@[simp] theorem State.modServer_n (s : State) (f : Server → Server) : (State.modServer s f).common.n = s.common.n := rfl
@[simp] theorem State.modServer_slate (s : State) (f : Server → Server) : (State.modServer s f).common.slate = s.common.slate := rfl
@[simp] theorem State.modServer_server (s : State) (f : Server → Server) : (State.modServer s f).common.server = f s.common.server := rfl
@[simp] theorem State.modServer_enc (s : State) (f : Server → Server) : (State.modServer s f).common.enc = s.common.enc := rfl
@[simp] theorem State.modServer_time (s : State) (f : Server → Server) : (State.modServer s f).common.time = s.common.time := rfl
@[simp] theorem State.modServer_lanes (s : State) (f : Server → Server) : (State.modServer s f).common.lanes = s.common.lanes := rfl
@[simp] theorem State.modServer_scan (s : State) (f : Server → Server) : (State.modServer s f).common.scan = s.common.scan := rfl
@[simp] theorem State.modServer_logs (s : State) (f : Server → Server) : (State.modServer s f).common.logs = s.common.logs := rfl
@[simp] theorem State.modServer_chanLogs (s : State) (f : Server → Server) : (State.modServer s f).common.chanLogs = s.common.chanLogs := rfl
@[simp] theorem State.modServer_host (s : State) (f : Server → Server) : (State.modServer s f).common.host = s.common.host := rfl
@[simp] theorem State.modServer_cal (s : State) (f : Server → Server) : (State.modServer s f).common.cal = s.common.cal := rfl
@[simp] theorem State.modServer_bw (s : State) (f : Server → Server) : (State.modServer s f).common.bw = s.common.bw := rfl
@[simp] theorem State.modServer_mon (s : State) (f : Server → Server) : (State.modServer s f).common.mon = s.common.mon := rfl
@[simp] theorem State.modServer_held (s : State) (f : Server → Server) : (State.modServer s f).common.held = s.common.held := rfl
@[simp] theorem State.modServer_resetDue (s : State) (f : Server → Server) : (State.modServer s f).common.resetDue = s.common.resetDue := rfl
@[simp] theorem State.modServer_chans (s : State) (f : Server → Server) : (State.modServer s f).chans = s.chans := rfl
@[simp] theorem State.modServer_pending (s : State) (f : Server → Server) : (State.modServer s f).pending = s.pending := rfl

@[simp] theorem State.modTa_n (s : State) (f : TimeBlock → TimeBlock) : (State.modTa s f).common.n = s.common.n := rfl
@[simp] theorem State.modTa_slate (s : State) (f : TimeBlock → TimeBlock) : (State.modTa s f).common.slate = s.common.slate := rfl
@[simp] theorem State.modTa_server (s : State) (f : TimeBlock → TimeBlock) : (State.modTa s f).common.server = s.common.server := rfl
@[simp] theorem State.modTa_enc (s : State) (f : TimeBlock → TimeBlock) : (State.modTa s f).common.enc = s.common.enc := rfl
@[simp] theorem State.modTa_time (s : State) (f : TimeBlock → TimeBlock) : (State.modTa s f).common.time = f s.common.time := rfl
@[simp] theorem State.modTa_lanes (s : State) (f : TimeBlock → TimeBlock) : (State.modTa s f).common.lanes = s.common.lanes := rfl
@[simp] theorem State.modTa_scan (s : State) (f : TimeBlock → TimeBlock) : (State.modTa s f).common.scan = s.common.scan := rfl
@[simp] theorem State.modTa_logs (s : State) (f : TimeBlock → TimeBlock) : (State.modTa s f).common.logs = s.common.logs := rfl
@[simp] theorem State.modTa_chanLogs (s : State) (f : TimeBlock → TimeBlock) : (State.modTa s f).common.chanLogs = s.common.chanLogs := rfl
@[simp] theorem State.modTa_host (s : State) (f : TimeBlock → TimeBlock) : (State.modTa s f).common.host = s.common.host := rfl
@[simp] theorem State.modTa_cal (s : State) (f : TimeBlock → TimeBlock) : (State.modTa s f).common.cal = s.common.cal := rfl
@[simp] theorem State.modTa_bw (s : State) (f : TimeBlock → TimeBlock) : (State.modTa s f).common.bw = s.common.bw := rfl
@[simp] theorem State.modTa_mon (s : State) (f : TimeBlock → TimeBlock) : (State.modTa s f).common.mon = s.common.mon := rfl
@[simp] theorem State.modTa_held (s : State) (f : TimeBlock → TimeBlock) : (State.modTa s f).common.held = s.common.held := rfl
@[simp] theorem State.modTa_resetDue (s : State) (f : TimeBlock → TimeBlock) : (State.modTa s f).common.resetDue = s.common.resetDue := rfl
@[simp] theorem State.modTa_chans (s : State) (f : TimeBlock → TimeBlock) : (State.modTa s f).chans = s.chans := rfl
@[simp] theorem State.modTa_pending (s : State) (f : TimeBlock → TimeBlock) : (State.modTa s f).pending = s.pending := rfl

@[simp] theorem State.modSlate_n (s : State) (f : Sequencer → Sequencer) : (State.modSlate s f).common.n = s.common.n := rfl
@[simp] theorem State.modSlate_slate (s : State) (f : Sequencer → Sequencer) : (State.modSlate s f).common.slate = f s.common.slate := rfl
@[simp] theorem State.modSlate_server (s : State) (f : Sequencer → Sequencer) : (State.modSlate s f).common.server = s.common.server := rfl
@[simp] theorem State.modSlate_enc (s : State) (f : Sequencer → Sequencer) : (State.modSlate s f).common.enc = s.common.enc := rfl
@[simp] theorem State.modSlate_time (s : State) (f : Sequencer → Sequencer) : (State.modSlate s f).common.time = s.common.time := rfl
@[simp] theorem State.modSlate_lanes (s : State) (f : Sequencer → Sequencer) : (State.modSlate s f).common.lanes = s.common.lanes := rfl
@[simp] theorem State.modSlate_scan (s : State) (f : Sequencer → Sequencer) : (State.modSlate s f).common.scan = s.common.scan := rfl
@[simp] theorem State.modSlate_logs (s : State) (f : Sequencer → Sequencer) : (State.modSlate s f).common.logs = s.common.logs := rfl
@[simp] theorem State.modSlate_chanLogs (s : State) (f : Sequencer → Sequencer) : (State.modSlate s f).common.chanLogs = s.common.chanLogs := rfl
@[simp] theorem State.modSlate_host (s : State) (f : Sequencer → Sequencer) : (State.modSlate s f).common.host = s.common.host := rfl
@[simp] theorem State.modSlate_cal (s : State) (f : Sequencer → Sequencer) : (State.modSlate s f).common.cal = s.common.cal := rfl
@[simp] theorem State.modSlate_bw (s : State) (f : Sequencer → Sequencer) : (State.modSlate s f).common.bw = s.common.bw := rfl
@[simp] theorem State.modSlate_mon (s : State) (f : Sequencer → Sequencer) : (State.modSlate s f).common.mon = s.common.mon := rfl
@[simp] theorem State.modSlate_held (s : State) (f : Sequencer → Sequencer) : (State.modSlate s f).common.held = s.common.held := rfl
@[simp] theorem State.modSlate_resetDue (s : State) (f : Sequencer → Sequencer) : (State.modSlate s f).common.resetDue = s.common.resetDue := rfl
@[simp] theorem State.modSlate_chans (s : State) (f : Sequencer → Sequencer) : (State.modSlate s f).chans = s.chans := rfl
@[simp] theorem State.modSlate_pending (s : State) (f : Sequencer → Sequencer) : (State.modSlate s f).pending = s.pending := rfl

@[simp] theorem State.putChan_common (s : State) (c : Fin 6) (x : Chan) : (s.putChan c x).common = s.common := rfl
@[simp] theorem State.putChan_pending (s : State) (c : Fin 6) (x : Chan) : (s.putChan c x).pending = s.pending := rfl
@[simp] theorem State.putChan_chan (s : State) (c : Fin 6) (x : Chan) : (s.putChan c x).chan c = x := by
 simp [State.putChan, State.chan]
theorem State.putChan_chan_ne (s : State) (c d : Fin 6) (x : Chan) (h : d ≠ c) : (s.putChan c x).chan d = s.chan d := by
  simp only [State.putChan, State.chan, Fin.getElem_fin]
  exact Vector.getElem_set_ne c.isLt d.isLt (fun e => h (Fin.ext e.symm))
@[simp] theorem State.putChanLog_chans (s : State) (c : Fin 6) (p : LogPath) : (s.putChanLog c p).chans = s.chans := rfl
@[simp] theorem State.putChanLog_pending (s : State) (c : Fin 6) (p : LogPath) : (s.putChanLog c p).pending = s.pending := rfl
@[simp] theorem State.putChanLog_n (s : State) (c : Fin 6) (p : LogPath) : (s.putChanLog c p).common.n = s.common.n := rfl
@[simp] theorem CalBlock.onSlot_write (b : CalBlock) (i : Nat) (f : Slot → Slot) : (b.onSlot i f).write = b.write := rfl
@[simp] theorem CalBlock.onSlot_run (b : CalBlock) (i : Nat) (f : Slot → Slot) : (b.onSlot i f).run = b.run := rfl
@[simp] theorem CalBlock.onSlot_traces (b : CalBlock) (i : Nat) (f : Slot → Slot) : (b.onSlot i f).traces = b.traces := rfl
@[simp] theorem CalBlock.onSlot_slots (b : CalBlock) (i : Nat) (f : Slot → Slot) :
    (b.onSlot i f).slots = listPut b.slots i (f (b.slots.getD i {})) := rfl

end Sys2Proof.Machine
end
################
- **Exercise brief**
The answer should be the exact lines running from the line containing "x).pending = s.pending := rfl" to the last line of the entries, with nothing else.

- **Reply to the exercise**
@[simp] theorem State.putChan_pending (s : State) (c : Fin 6) (x : Chan) : (s.putChan c x).pending = s.pending := rfl
@[simp] theorem State.putChan_chan (s : State) (c : Fin 6) (x : Chan) : (s.putChan c x).chan c = x := by
 simp [State.putChan, State.chan]
theorem State.putChan_chan_ne (s : State) (c d : Fin 6) (x : Chan) (h : d ≠ c) : (s.putChan c x).chan d = s.chan d := by
  simp only [State.putChan, State.chan, Fin.getElem_fin]
  exact Vector.getElem_set_ne c.isLt d.isLt (fun e => h (Fin.ext e.symm))
@[simp] theorem State.putChanLog_chans (s : State) (c : Fin 6) (p : LogPath) : (s.putChanLog c p).chans = s.chans := rfl
@[simp] theorem State.putChanLog_pending (s : State) (c : Fin 6) (p : LogPath) : (s.putChanLog c p).pending = s.pending := rfl
@[simp] theorem State.putChanLog_n (s : State) (c : Fin 6) (p : LogPath) : (s.putChanLog c p).common.n = s.common.n := rfl
@[simp] theorem CalBlock.onSlot_write (b : CalBlock) (i : Nat) (f : Slot → Slot) : (b.onSlot i f).write = b.write := rfl
@[simp] theorem CalBlock.onSlot_run (b : CalBlock) (i : Nat) (f : Slot → Slot) : (b.onSlot i f).run = b.run := rfl
@[simp] theorem CalBlock.onSlot_traces (b : CalBlock) (i : Nat) (f : Slot → Slot) : (b.onSlot i f).traces = b.traces := rfl
@[simp] theorem CalBlock.onSlot_slots (b : CalBlock) (i : Nat) (f : Slot → Slot) :
    (b.onSlot i f).slots = listPut b.slots i (f (b.slots.getD i {})) := rfl

end Sys2Proof.Machine
end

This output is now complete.